The Michaelis-Menten equation is one of the most important results in biochemistry. It describes how enzymes catalyze reactions and why the reaction rate saturates at high substrate concentrations. Textbooks derive it with steady-state assumptions and algebraic manipulation.
We don't need any of that. A 4-place Petri net with mass-action kinetics produces the same curve automatically.
Try the interactive demo at pilot.pflow.xyz/enzyme-kinetics.
An enzyme catalyzes the conversion of substrate to product in three steps:
E + S ⇌ ES → E + P
The enzyme is not consumed—it cycles between free and bound states.
Four places, three transitions:
| Place | Initial | Role |
|---|---|---|
substrate |
100 | Free substrate molecules |
enzyme |
10 | Free enzyme molecules |
complex |
0 | Enzyme-substrate complex |
product |
0 | Converted product |
| Transition | Rate | Arcs |
|---|---|---|
bind |
k1 = 0.01 | substrate + enzyme → complex |
unbind |
k-1 = 0.1 | complex → substrate + enzyme |
catalyze |
kcat = 0.5 | complex → product + enzyme |
The arc structure encodes the chemistry directly.
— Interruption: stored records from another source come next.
-- ==== Sys2Proof/Tests/Slice0.lean ====
section
/-! SUPPORT. Small tests with results from the spec's own examples and vectors (spec/95_test_vectors.md), and for each statement
with hypotheses a witness that meets them together, one per clause. -/

namespace Sys2Proof.Machine

/-! ### Sample states -/

/-- A block whose parameters are known: reflected CRC, seven sample codes as the global set (sample data, not the spec's). -/
def sample : State :=
  { State.reset with
    params := { crcBReflect := true, globalMec := ⟨0x0D, 0x19, 0x1C, 0x1E, 0x23, 0x27, 0x2C⟩ } }

/-- The payload `41 42 43` in TXBUF. -/
def sampleMem : Memory := [(0x100, 0x41), (0x101, 0x42), (0x102, 0x43)]

/-- Vector A2's registers. -/
def sampleA : State :=
  { sample with
    addr := 0x0012, seq := 3, mem := sampleMem, txlen := 3
    txctl := { mtype := 0x02, dsn := 0, psn := 0, melNa := false } }

/-- Vector B1's registers. -/
def sampleB : State :=
  { sample with
    proto := .b, addr := 0x0001, mem := sampleMem, txlen := 3
    txctl := { mtype := 0x02, dsn := 0, psn := 0, melNa := false } }

/-- A block whose next move is one host write. -/
def writing (s : State) (a : Offset) (v : Word) : State := { s with moves := [.host (.write a .w32 v)] }

/-- A block whose next move is one host read. -/
def reading (s : State) (a : Offset) : State := { s with moves := [.host (.read a .w32)] }

/-- A block in an engine state, with bytes held by the transport. -/
def running (e : EngineState) (held : List Byte) : State :=
  { sample with
    busy := true, st := e, op := e.runningOp, txl := ackFrame, line := { sample.line with held := held } }

/-- The next state, or the state itself where the machine stops. -/
def after (o : Host.Outcome State Fault Refusal) (s : State) : State :=
  match o with
  | .next t => t
  | .fault _ | .refused _ => s

/-! ### WellFormed: each check refuses an ill-formed term -/

theorem test_wf_width : (Access.read 0x100 .w8).wf = false := by decide
theorem test_wf_aligned : (Access.write 0x00E .w32 5).wf = false := by decide
theorem test_wf_mapped_low : (Access.read 0x02C .w32).wf = false := by decide
theorem test_wf_mapped_high : (Access.read 0x300 .w32).wf = false := by decide
theorem test_wf_good : (Access.write 0x2FC .w32 5).wf = true := by decide
theorem test_wf_loadTx : (HostOp.loadTx (List.replicate 256 0)).wf = false := by decide +kernel
theorem test_wf_instr : Instr.txA.wf = true := by decide

/-! ### Decoding: the words of R81 -/

theorem test_decode_txA : decode 0b00000000000000000000000000000001#32 = .ok .txA := by decide
theorem test_decode_rxA : decode 0b00000000000000000000000000000010#32 = .ok .rxA := by decide
theorem test_decode_ackA : decode 0b00000000000000000000000000000011#32 = .ok .ackA := by decide
theorem test_decode_seqReset : decode 0b00000000000000000000000000000100#32 = .ok .seqReset := by decide
theorem test_decode_txB : decode 0b00000000000000000000000000010001#32 = .ok .txB := by decide
theorem test_decode_rxB : decode 0b00000000000000000000000000010010#32 = .ok .rxB := by decide
theorem test_decode_reserved : decode 0x00000005 = .error (.reservedOp 0x05) := by decide
theorem test_decode_ignored_bits : decode 0xFFFFFF04 = .ok .seqReset := by decide
theorem test_decode_table : decodeTableWord 32 0x11 = some .txB := by decide
theorem test_decode_table_byte : decodeTableWord 8 0x12 = some .rxB := by decide
theorem test_decode_table_reserved : decodeTableWord 32 0x13 = none := by decide
theorem test_offset_txbuf_last : Target.ofOffset 0x1FC = some (.txWord 63) := by decide
theorem test_offset_unmapped : Target.ofOffset 0x02C = none := by decide

/-- R88's examples: `WR ADDR, 0x1234` is `W 0x00C 0x00001234`, `RD STATUS` is `R 0x004`. -/
theorem test_expand_wr : (HostOp.wr .addr 0x1234).expand = [.host (.write 0x00C .w32 0x00001234)] := by decide
theorem test_expand_rd : (HostOp.rd .status).expand = [.host (.read 0x004 .w32)] := by decide
/-- P1 line 4: `LOADTX 0x41, 0x42`. -/
theorem test_expand_loadTx : (HostOp.loadTx [0x41, 0x42]).expand =
    [.host (.write 0x100 .w32 0x00004241), .host (.write 0x018 .w32 0x00000002)] := by decide
/-- P2 line 3: `SETB 0x02, 0, 0, 0`; and MEL_NA at bit 24. -/
theorem test_expand_setB : (HostOp.setB 0x02 0x05 0x06 true).expand =
    [.host (.write 0x014 .w32 0x01060502)] := by decide

/-! ### The first step after reset runs the placed command -/

theorem test_fetch_txA :
    (after (step (State.reset.withFetchWord 32 0x01)) sample).st = .txASend := by decide
theorem test_fetch_rxA : (after (step (State.reset.withFetchWord 32 0x02)) sample).st = .rxWaitSyn := by decide
theorem test_fetch_ackA : (after (step (State.reset.withFetchWord 32 0x03)) sample).st = .txAckSend := by decide
theorem test_fetch_rxB : (after (step (State.reset.withFetchWord 32 0x12)) sample).result = .unsupported := by decide

/-! ### Commands, from the vectors -/

/-- A2. -/
theorem test_txA_frame : (after (exec .txA sampleA) sample).txl =
    [0x16, 0x16, 0x01, 0x00, 0x12, 0x33, 0x10, 0x02, 0x02, 0x03, 0x41, 0x42, 0x43, 0x10, 0x03, 0x43, 0x42, 0x16] ∧
    (after (exec .txA sampleA) sample).txchk = 0x00CB := by decide
/-- A7. -/
theorem test_txA_too_long : statusWord (after (exec .txA { sampleA with txlen := 41 }) sample) = 0x60 := by decide
/-- A3: the data DLE is doubled and summed once. -/
theorem test_frameA_dle : frameA 0x0001 0 0x01 [0x10, 0x20] =
    [0x16, 0x16, 0x01, 0x00, 0x01, 0x30, 0x10, 0x02, 0x01, 0x02, 0x10, 0x10, 0x20, 0x10, 0x03, 0x33, 0x33, 0x16] := by
  decide
/-- B1, both bit orders. -/
theorem test_txB_frame : wrapB true (bodyB false 0x0001 0x02 0 0 false [0x41, 0x42, 0x43]) =
    [0xFE, 0x00, 0x01, 0x00, 0x07, 0x02, 0x00, 0x00, 0x03, 0x41, 0x42, 0x43, 0xF4, 0x68, 0xFF] ∧
    crc16B false (bodyB false 0x0001 0x02 0 0 false [0x41, 0x42, 0x43]) = 0x4106 := by decide +kernel
/-- B6: stuffing of address and data. -/
theorem test_stuff_b6 : wrapB true (bodyB false 0xFEFF 0x02 0 0 false [0xFD, 0xFE, 0xFF]) =
    [0xFE, 0xFD, 0x01, 0xFD, 0x02, 0x00, 0x07, 0x02, 0x00, 0x00, 0x03, 0xFD, 0x00, 0xFD, 0x01, 0xFD, 0x02, 0xBE, 0x3D,
      0xFF] := by decide +kernel
/-- B5: a global MEC without element length. -/
theorem test_txB_global : (after (exec .txB { sampleB with
    txlen := 0, txctl := { mtype := 0x1E, dsn := 0, psn := 0, melNa := true } }) sample).txl =
    [0xFE, 0x00, 0x01, 0x00, 0x01, 0x1E, 0x33, 0xEB, 0xFF] := by decide +kernel
/-- X14 and X14b. -/
theorem test_rxA_refused : statusWord (after (exec .rxA { sampleA with addr := 0x8001 }) sample) = 0x50 ∧
    statusWord (after (exec .rxA sampleB) sample) = 0x50 := by decide
/-- K1: the acknowledge frame. -/
theorem test_ackA_frame : (after (exec .ackA sampleA) sample).txl = [0x16, 0x16, 0x06, 0x16, 0x00] ∧
    (after (exec .ackA sampleA) sample).seq = 3 := by decide
/-- K6. -/
theorem test_seqReset : (after (exec .seqReset { sampleB with seq := 7 }) sample).seq = 0 ∧
    statusWord (after (exec .seqReset { sampleB with seq := 7 }) sample) = 0x10 := by decide
/-- B14. -/
theorem test_rxB : statusWord (after (exec .rxB sampleB) sample) = 0x50 := by decide

/-! ### Engine steps, from the vectors -/

/-- A9: the first `Send` fails. -/
theorem test_txStep_ioerr : errinfoWord (after (engineStep { running .txASend [] with
    line := { sample.line with sendAnswers := [.wioerr] } }) sample).errinfo = 0x000016D8 := by decide
/-- X11: a NAK in place of ACK reports code 3. -/
theorem test_rxSkip_nak : errinfoWord (after (engineStep (running .rxSkipExtraSyns [0x15])) sample).errinfo =
    0x00001523 := by decide
/-- X9: a length of 41. -/
theorem test_rxLen_41 : errinfoWord (after (engineStep (running .rxReadLen [0x29])) sample).errinfo = 0x0000298E := by
  decide
/-- X7: a wrong second digit. -/
theorem test_rxCsum_mismatch : errinfoWord (after (engineStep { running .rxReadCsumLo [0x30] with
    hi := 8, acc := 0x008A }) sample).errinfo = 0x008A8074 := by decide
/-- X13: the received no-reply bit reaches ADDR. -/
theorem test_rxFinish_merge : (after (engineStep { running .rxFinish [0x01] with pend := .ok, ra := 0x8001 })
    sample).addr = 0x8000 := by decide
/-- D5, D7. -/
theorem test_destuff : destuffB [0xFD, 0x03] = none ∧ destuffB [0x00, 0xFD, 0x00, 0xFD, 0x01, 0xFD, 0x02] =
    some [0x00, 0xFD, 0xFE, 0xFF] := by decide

/-! ### The bus, from the vectors -/

/-- C14. -/
theorem test_bus_reserved_bits : readReg (after (step (writing sample 0x008 0xFFFFFFFF)) sample) .cfg = 1 := by decide
/-- C15. -/
theorem test_bus_txbuf : (after (step (writing sample 0x100 0x44332211)) sample).mem =
    [(0x100, 0x11), (0x101, 0x22), (0x102, 0x33), (0x103, 0x44)] := by decide
/-- C7. -/
theorem test_bus_busy : (after (step (writing (running .txASend []) 0x018 5)) sample).wbusy = true ∧
    (after (step (writing (running .txASend []) 0x018 5)) sample).txlen = 0 := by decide
/-- C11. -/
theorem test_bus_unmapped : (after (step (reading sample 0x02C)) sample).bus = { data := 0, err := true } := by decide

/-! ### Witnesses: the hypotheses of each statement are met together -/

/-- A legal state while an acknowledge is sent, its answers scripted. -/
def sending : State :=
  { running .txAckSend [] with line := { sample.line with sendAnswers := [.wok, .wtimeout] } }

theorem sending_inv : sending.Inv where
  memWf := by decide
  rxBufTail := fun _ _ _ => rfl
  seqLegal := by decide
  busyIff := by decide
  busyResult := by decide
  opRunning := by decide
  sendIndex := by decide
  dataCount := by decide
  trailerCount := by decide
  sumType := by decide
  sumData := by decide
  sumMatches := by decide
  pendLegal := by decide
  errClear := by decide
  errPending := by decide
  errReported := by decide
  rxLenLegal := by decide

/-- A legal state that reads the second digit of a reply of type 5 without data. -/
def atDigit : State :=
  { running .rxReadCsumLo [0x35] with rt := 0x05, acc := 0x0005 }

theorem atDigit_inv : atDigit.Inv where
  memWf := by decide
  rxBufTail := fun _ _ _ => rfl
  seqLegal := by decide
  busyIff := by decide
  busyResult := by decide
  opRunning := by decide
  sendIndex := by decide
  dataCount := by decide
  trailerCount := by decide
  sumType := by decide
  sumData := by decide
  sumMatches := by decide
  pendLegal := by decide
  errClear := by decide
  errPending := by decide
  errReported := by decide
  rxLenLegal := by decide

theorem witness_ResetInput : ({ sending with moves := [.reset] } : State).moves = .reset :: [] := rfl
theorem witness_StepKeepsLegalState : ∃ s t : State, s.Inv ∧ step s = .next t := ⟨sending, _, sending_inv, rfl⟩
theorem witness_LegalRun : ∃ s : State, s.Inv := ⟨sending, sending_inv⟩
theorem witness_StepIssues : ∃ (s : State) (ms : List Move) (v : Word) (i : Instr),
    s.moves = .host (.write 0x000 .w32 v) :: ms ∧ decode v = .ok i :=
  ⟨writing sample 0x000 0x11, [], 0x11, .txB, by decide⟩
theorem witness_NoMove : sending.moves = [] ∧ sample.st = .idle := by decide
theorem witness_EngineMove : ({ sending with moves := [.engine, .reset] } : State).moves = .engine :: [.reset] := rfl
theorem witness_Arrive : ({ sending with moves := [.arrive 0x16] } : State).moves = .arrive 0x16 :: [] := rfl
theorem witness_Reserved : ∃ (s : State) (ms : List Move) (v : Word), s.moves = .host (.write 0x000 .w32 v) :: ms ∧
    v.extractLsb' 0 8 ∉ ([0x01, 0x02, 0x03, 0x04, 0x11, 0x12] : List Byte) ∧ s.busy = false ∧ s.st = .idle :=
  ⟨writing sample 0x000 0x13, [], 0x13, by decide⟩
theorem witness_IgnoredBits : (0xFFFFFF04 : Word).extractLsb' 0 8 = (0x00000004 : Word).extractLsb' 0 8 := by decide
theorem witness_WordsRoundTrip : Instr.rxB.wf = true ∧ decode 0xAB000012 = .ok .rxB := by decide
theorem witness_WindowMap : Target.ofOffset 0x2FC = Target.ofOffset 0x2FC ∧ Target.ofOffset 0x2FC ≠ none := by decide
theorem witness_BusError_width : (Width.w8 ≠ .w32) ∧
    ({ sample with moves := [.host (.read 0x100 .w8)] } : State).moves = .host (.read 0x100 .w8) :: [] := by decide
theorem witness_BusError_misaligned : (0x00E : Offset).toNat % 4 ≠ 0 ∧
    (writing sample 0x00E 5).moves = .host (.write 0x00E .w32 5) :: [] := by decide
theorem witness_BusError_hole : (0x02B < (0x02C : Offset).toNat ∧ (0x02C : Offset).toNat < 0x100) ∧
    (0x02B < (0x0FC : Offset).toNat ∧ (0x0FC : Offset).toNat < 0x100) ∧
    (reading sample 0x02C).moves = .host (.read 0x02C .w32) :: [] := by decide
theorem witness_BusError_above : 0x2FF < (0x300 : Offset).toNat ∧
    (writing sample 0x300 5).moves = .host (.write 0x300 .w32 5) :: [] := by decide
theorem witness_Reads : (reading sample Reg.errinfo.offset).moves = .host (.read Reg.errinfo.offset .w32) :: [] ∧
    (reading sample (txWordOffset 63)).moves = .host (.read (txWordOffset 63) .w32) :: [] ∧
    (reading sample (rxWordOffset 0)).moves = .host (.read (rxWordOffset 0) .w32) :: [] := by decide
theorem witness_ReservedBits : ∀ r ∈ [Reg.cfg, Reg.addr, Reg.txctl, Reg.txlen],
    (writing sample r.offset 0xFFFFFFFF).moves = .host (.write r.offset .w32 0xFFFFFFFF) :: [] ∧
    (writing sample r.offset 0xFFFFFFFF).busy = false := by decide
theorem witness_Blocked : BlockedOffset 0x000 ∧ BlockedOffset 0x018 ∧ BlockedOffset 0x1FC ∧
    (writing sending 0x1FC 1).busy = true := by
  exact ⟨.inl rfl, .inr (.inr (.inr (.inr (.inl rfl)))), .inr (.inr (.inr (.inr (.inr ⟨63, rfl⟩)))), rfl⟩
theorem witness_ReadOnly : ReadOnlyOffset 0x010 ∧ ReadOnlyOffset 0x200 ∧ (writing sending 0x200 1).busy = true := by
  exact ⟨.inl rfl, .inr (.inr (.inr (.inr (.inr ⟨0, rfl⟩)))), rfl⟩
theorem witness_BusyStatusWriteAndRead : (writing sending 0x004 0x100).busy = true ∧
    (reading sending 0x004).busy = true ∧ Target.ofOffset 0x004 ≠ none := by decide
theorem witness_IdleIgnoredAndRead : ReadOnlyOffset 0x028 ∧ (writing sample 0x028 1).busy = false ∧
    Target.ofOffset 0x2FC = some (.rxWord 63) ∧ (reading sending 0x2FC).moves = .host (.read 0x2FC .w32) :: [] := by
  exact ⟨.inr (.inr (.inr (.inr (.inl rfl)))), rfl, by decide, rfl⟩
theorem witness_Wbusy_set : ∃ s t : State, step s = .next t ∧ t.wbusy ≠ s.wbusy ∧ t.wbusy = true :=
  ⟨writing sending 0x018 5, _, rfl, by decide, by decide⟩
theorem witness_Wbusy_clear : ∃ s t : State, step s = .next t ∧ t.wbusy ≠ s.wbusy ∧ t.wbusy = false :=
  ⟨writing { sample with wbusy := true } 0x004 0x100, _, rfl, by decide, by decide⟩
theorem witness_Wbusy_reset : ∃ s t : State, step s = .next t ∧ t.wbusy ≠ s.wbusy ∧ s.moves = [.reset] :=
  ⟨{ sample with wbusy := true, moves := [.reset] }, _, rfl, by decide, by decide⟩
theorem witness_BufferWords : (writing sample (txWordOffset 0) 1).moves = .host (.write (txWordOffset 0) .w32 1) :: [] ∧
    (writing sample (txWordOffset 63) 1).moves = .host (.write (txWordOffset 63) .w32 1) :: [] ∧
    sample.busy = false := by decide
theorem witness_Poll : ({ sending with moves := [.poll] } : State).moves = .poll :: [] ∧ sending.busy = true := by decide
theorem witness_LoadTx : sample.busy = false ∧ sample.moves = [] ∧
    (List.replicate 255 (0x41 : Byte)).length ≤ 255 := by decide +kernel

/-- A legal state whose TX_A has one byte left, with SEQ at 9. -/
def lastByte : State :=
  { running .txASend [] with txl := [0x16], seq := 9, line := { sample.line with sendAnswers := [.wok] } }
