-- ==== Sys2Proof/Machine/Step.lean ====
section
/-! DEFINITION. One atomic step of the machine (R20, R110): the agent whose turn it is steps. -/

namespace Sys2Proof.Machine

/-- The engine's step (R453): a pending command is decoded from its latched fields and run, a running
`PROCESS` goes on, and an idle engine has no step, so nothing changes (I26). -/
def engineStep (s : State) : Host.Outcome State Fault Refusal :=
  match s.seq with
  | .idle => .next s
  | .pending c =>
    match fetch c with
    | .ok i => exec i s
    | .error e => .fault (.notACommand e)
  | .running r => .next (runStep r s)

/-- The state with the turns still to come. -/
def State.withTurns (s : State) (ts : List Turn) : State := { s with env := { s.env with turns := ts } }

/-- One step: the next turn's agent steps; when no turn is left, the engine steps (R454). -/
def step (s : State) : Host.Outcome State Fault Refusal :=
  match s.env.turns with
  | [] => engineStep s
  | .engine :: ts => engineStep (s.withTurns ts)
  | .outside e :: ts => .next (outsideStep e (s.withTurns ts))

/-- `s` with the command of the table's bits `w` where the engine fetches its next command: latched as
the pending command, with the engine's turn next. A word that is no command cannot be latched; it
stands where it would be rejected, in a `CMD` write that comes next. -/
def State.withFetchWord (s : State) (nbits w : Nat) : State :=
  match decode (tableWord nbits w) with
  | .ok _ => { s.withTurns [] with seq := .pending (latch (tableWord nbits w) s) }
  | .error _ => s.withTurns [.outside (.hostWrite cmdOffset (tableWord nbits w))]

end Sys2Proof.Machine
end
The enzyme appears as both input and output of catalyze—it's a catalyst, returned after each reaction.
With mass-action kinetics, each transition fires at a rate proportional to the product of its input concentrations:
flux(bind) = k1 × [S] × [E]
flux(unbind) = k-1 × [ES]
flux(catalyze) = kcat × [ES]
The ODE system follows directly from the Petri net topology:
d[S]/dt = -k1·[S]·[E] + k-1·[ES]
d[E]/dt = -k1·[S]·[E] + k-1·[ES] + kcat·[ES]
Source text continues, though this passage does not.